### MATERIAL TO PROCESS

-- ==== Sys2Proof/Machine/Graph.lean ====
section
/-! DEFINITION. Task records, successors, decrements and the graph ops (07_isa_scalar_control.md R186 to R190, 11_dispatch_graphs.md
R318 to R326, R486). -/

namespace Sys2Proof.Machine

/-! ### The checks of a record (11 R322, R333, 02 R41) -/

/-- The reserved bits of doubleword n of a record. -/
def reservedBits (n : Nat) : Word :=
  if n = 0 then 0xFE00000000000007
  else if n = 1 then 0x000003F000FE0000
  else if n = 6 then 0xFE00000000000FE0
  else if n = 7 then 0x00000000F0000000
  else if 12 ≤ n && n ≤ 21 then (if n % 2 = 0 then 0x0E00000000000000 else 0xFFFFFFFFFC000000)
  else if n = 22 then 0x7FFFFFFFFFFF0000
  else if 24 ≤ n && n ≤ 27 then 0x4000000040000000
  else if 28 ≤ n then 0xF
  else 0

/-- The bytes of a record that hold a non-zero reserved bit. -/
def reservedAt (r : BitVec 2048) : List Nat :=
  (List.range 32).flatMap (fun n => (List.range 8).filterMap (fun b =>
    if ((recD r n &&& reservedBits n) >>> (8 * b)) &&& 0xFF = 0 then none else some (8 * n + b)))

/-- An offset where a condition holds. -/
def badIf (off : Nat) (b : Bool) : List Nat := if b then [off] else []

/-- Pages of a footprint in a physical bank. -/
def bankPages (v : Bool) (ps : List FootPage) (buf bank : Nat) : Nat :=
  (ps.filter (fun (p : FootPage) => p.win == buf && bankOfPage v buf p.page == bank)).length

/-- Fields of footprint descriptor i. -/
def fpUsed (r : BitVec 2048) (i : Nat) : Bool := recF r (12 + 2 * i) 63 63 == 1
def fpWin (r : BitVec 2048) (i : Nat) : Nat := recF r (12 + 2 * i) 62 61
def fpLo (r : BitVec 2048) (i : Nat) : Nat := recF r (13 + 2 * i) 12 0
def fpHi (r : BitVec 2048) (i : Nat) : Nat := fpLo r i + recF r (13 + 2 * i) 25 13

/-- The byte offsets at which a footprint is refused. -/
def footBad (r : BitVec 2048) : List Nat :=
  let v := recKindV r
  let one (i : Nat) : List Nat :=
    let o := 96 + 16 * i
    let src := recF r (12 + 2 * i) 56 0
    let zf := recF r (12 + 2 * i) 60 60 == 1
    badIf (o + 7) (fpWin r i == 3) ++
    (if !fpUsed r i then []
     else badIf o ((zf && src != 0) || (!zf && src % 2048 != 0)) ++
      badIf (o + 8) (fpWin r i < 3 && fpHi r i > windowPages v (fpWin r i)) ++
      badIf (o + 8) ((List.range i).any (fun j => fpUsed r j && fpWin r j == fpWin r i && fpLo r j < fpHi r i && fpLo r i < fpHi r j)))
  let full := (List.range 3).any (fun b => (List.range (banks v b)).any (fun k => bankPages v (recFoot r) b k ≥ framesPerBank v b))
  (List.range 5).flatMap one ++ badIf 96 full

/-- The byte offsets at which a record image is refused, its peers apart. -/
def recordBad (r : BitVec 2048) : List Nat :=
  let cr := recCrlog r
  reservedAt r ++ badIf 8 (recWork r > 65535) ++ badIf 13 (recPwsize r > 8) ++
    badIf 14 (recGw r < 1 || recGw r > 16 || recGh r < 1 || recGh r > (if recKindV r then 1 else 9)) ++
    badIf 15 (recState r > 10) ++ badIf 48 (cr != 0 && (cr < 6 || cr > 16)) ++ footBad r ++
    (List.range 4).flatMap (fun i => badIf (227 + 8 * i) (edgeWin (recEdge r i) == 1 || edgeWin (recEdge r i) == 3))

/-- The edges of record k, which is r, that the matching edge of their peer contradicts: the peer's record names k, and no such edge has the
other role with the same window and page count. -/
def State.edgeBad (s : State) (k : Nat) (r : BitVec 2048) : List Nat :=
  (List.range 4).flatMap (fun i =>
    let e := recEdge r i
    let q := s.record (edgePeer e % 2 ^ 20)
    let theirs := ((List.range 4).map (recEdge q)).filter (fun f => edgeV f && edgePeer f == s.tid k)
    let fits (f : Word) : Bool := edgeConsumes f != edgeConsumes e && edgeWin f == edgeWin e && edgePages f == edgePages e
    badIf (224 + 8 * i) (edgeV e && !theirs.isEmpty && !theirs.any fits))

/-- R322: the first byte of record image r, to stand in slot k, at which the dispatcher refuses it. -/
def State.refuses (s : State) (k : Nat) (r : BitVec 2048) : Option Nat := (recordBad r ++ s.edgeBad k r).min?

/-! ### Successors (11 R324, R486) -/

/-- The successor words of a record and of an overflow block. -/
def succWords (r : BitVec 2048) : List (BitVec 32) := (List.range 8).map (fun i => r.extractLsb' (1536 + 32 * i) 32)
def blockWords (b : BitVec 2048) : List (BitVec 32) := (List.range 62).map (fun i => b.extractLsb' (64 + 32 * i) 32)

/-- The next block of an overflow block: its slot or image index, where byte 2 marks it valid. -/
def blockNext (b : BitVec 2048) : Option Nat := if b.getLsbD 23 then some (recF b 0 15 0) else none

/-- OV and OVSLOT. -/
def recOv (r : BitVec 2048) : Option Nat := if recF r 22 63 63 = 1 then some (recF r 22 15 0) else none

/-- The slots of a chain of overflow blocks on a die. -/
def State.chain (s : State) (d : Nat) : Nat → Option Nat → List Nat
  | 0, _ => []
  | _, none => []
  | n + 1, some i => (d * 65536 + i) :: s.chain d n (blockNext (s.record (d * 65536 + i)))

/-- The overflow blocks of a record. -/
def State.blocksOf (s : State) (k : Nat) : List Nat := s.chain (k / 65536) 65536 (recOv (s.record k))

/-- The successors of a record in the order their decrements leave. -/
def State.successors (s : State) (k : Nat) : List Nat :=
  ((succWords (s.record k) ++ (s.blocksOf k).flatMap (fun b => blockWords (s.record b))).filter (fun w => w.getLsbD 31)).map
    (fun w => w.toNat % 2 ^ 30)

/-! ### Decrements and retirement of records (11 R324 to R326, R332) -/

/-- A decision of a die's dispatcher is due. -/
def State.wake (s : State) (d : Nat) : State := if s.agenda.contains (.dispatchDecision d) then s else s.post (.dispatchDecision d)

/-- The key under which a launch counts the messages of a die's dispatcher. -/
def dieKey (d : Nat) : Nat := 2 ^ 20 + d

/-- A decrement leaves: to a die of the package, or by UALink to another package's dispatcher (11 R325); the sender's launch counts it, one that
leaves the package as received too (02 R55; log 38). -/
def State.sendDec (s : State) (target sender : Nat) : State :=
  let id := (s.task sender).owner
  let s := s.onLaunch id (fun l => l.send (dieKey (sender / 65536)) 1)
  if target / 2 ^ 20 = s.ua.pkg then s.post (.decrementArrival target ⟨s.tid sender, id⟩)
  else ({ s with outbox := s.outbox ++
    [{ cls := 2, kind := 5, pkg := target / 2 ^ 20, srcPkg := s.ua.pkg, arg := wd (target + s.tid sender * 2 ^ 32) }] } : State).onLaunch id
      (fun l => l.receive (dieKey (sender / 65536)) 1)

/-- A task of a launch has retired. The launch's packet completes as its sweeps find it ended (02 R56, 14 R380; log 38), or at once where all its
records have retired without a tile (R380). -/
def State.launchLess (s : State) (k : Nat) : State :=
  match (s.task k).owner with
  | none => s
  | some id =>
    match s.launches.find id with
    | none => s
    | some l =>
      let rest := l.tasks.erase k
      let now := l.tasks.contains k && rest.isEmpty && l.homes.isEmpty
      let s := { s with launches := s.launches.put id { l with tasks := rest, ended := l.ended || now } }
      if now then s.post (.packetCompletion l.queue l.idx) else s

######

> TASK DETAILS: Up to and including the line with "(if !fpUsed r i then []", transcribe the entries above exactly, starting from their first line.

> EXPECTED ANSWER:
-- ==== Sys2Proof/Machine/Graph.lean ====
section
/-! DEFINITION. Task records, successors, decrements and the graph ops (07_isa_scalar_control.md R186 to R190, 11_dispatch_graphs.md
R318 to R326, R486). -/

namespace Sys2Proof.Machine

/-! ### The checks of a record (11 R322, R333, 02 R41) -/

/-- The reserved bits of doubleword n of a record. -/
def reservedBits (n : Nat) : Word :=
  if n = 0 then 0xFE00000000000007
  else if n = 1 then 0x000003F000FE0000
  else if n = 6 then 0xFE00000000000FE0
  else if n = 7 then 0x00000000F0000000
  else if 12 ≤ n && n ≤ 21 then (if n % 2 = 0 then 0x0E00000000000000 else 0xFFFFFFFFFC000000)
  else if n = 22 then 0x7FFFFFFFFFFF0000
  else if 24 ≤ n && n ≤ 27 then 0x4000000040000000
  else if 28 ≤ n then 0xF
  else 0

/-- The bytes of a record that hold a non-zero reserved bit. -/
def reservedAt (r : BitVec 2048) : List Nat :=
  (List.range 32).flatMap (fun n => (List.range 8).filterMap (fun b =>
    if ((recD r n &&& reservedBits n) >>> (8 * b)) &&& 0xFF = 0 then none else some (8 * n + b)))

/-- An offset where a condition holds. -/
def badIf (off : Nat) (b : Bool) : List Nat := if b then [off] else []

/-- Pages of a footprint in a physical bank. -/
def bankPages (v : Bool) (ps : List FootPage) (buf bank : Nat) : Nat :=
  (ps.filter (fun (p : FootPage) => p.win == buf && bankOfPage v buf p.page == bank)).length

/-- Fields of footprint descriptor i. -/
def fpUsed (r : BitVec 2048) (i : Nat) : Bool := recF r (12 + 2 * i) 63 63 == 1
def fpWin (r : BitVec 2048) (i : Nat) : Nat := recF r (12 + 2 * i) 62 61
def fpLo (r : BitVec 2048) (i : Nat) : Nat := recF r (13 + 2 * i) 12 0
def fpHi (r : BitVec 2048) (i : Nat) : Nat := fpLo r i + recF r (13 + 2 * i) 25 13

/-- The byte offsets at which a footprint is refused. -/
def footBad (r : BitVec 2048) : List Nat :=
  let v := recKindV r
  let one (i : Nat) : List Nat :=
    let o := 96 + 16 * i
    let src := recF r (12 + 2 * i) 56 0
    let zf := recF r (12 + 2 * i) 60 60 == 1
    badIf (o + 7) (fpWin r i == 3) ++
    (if !fpUsed r i then []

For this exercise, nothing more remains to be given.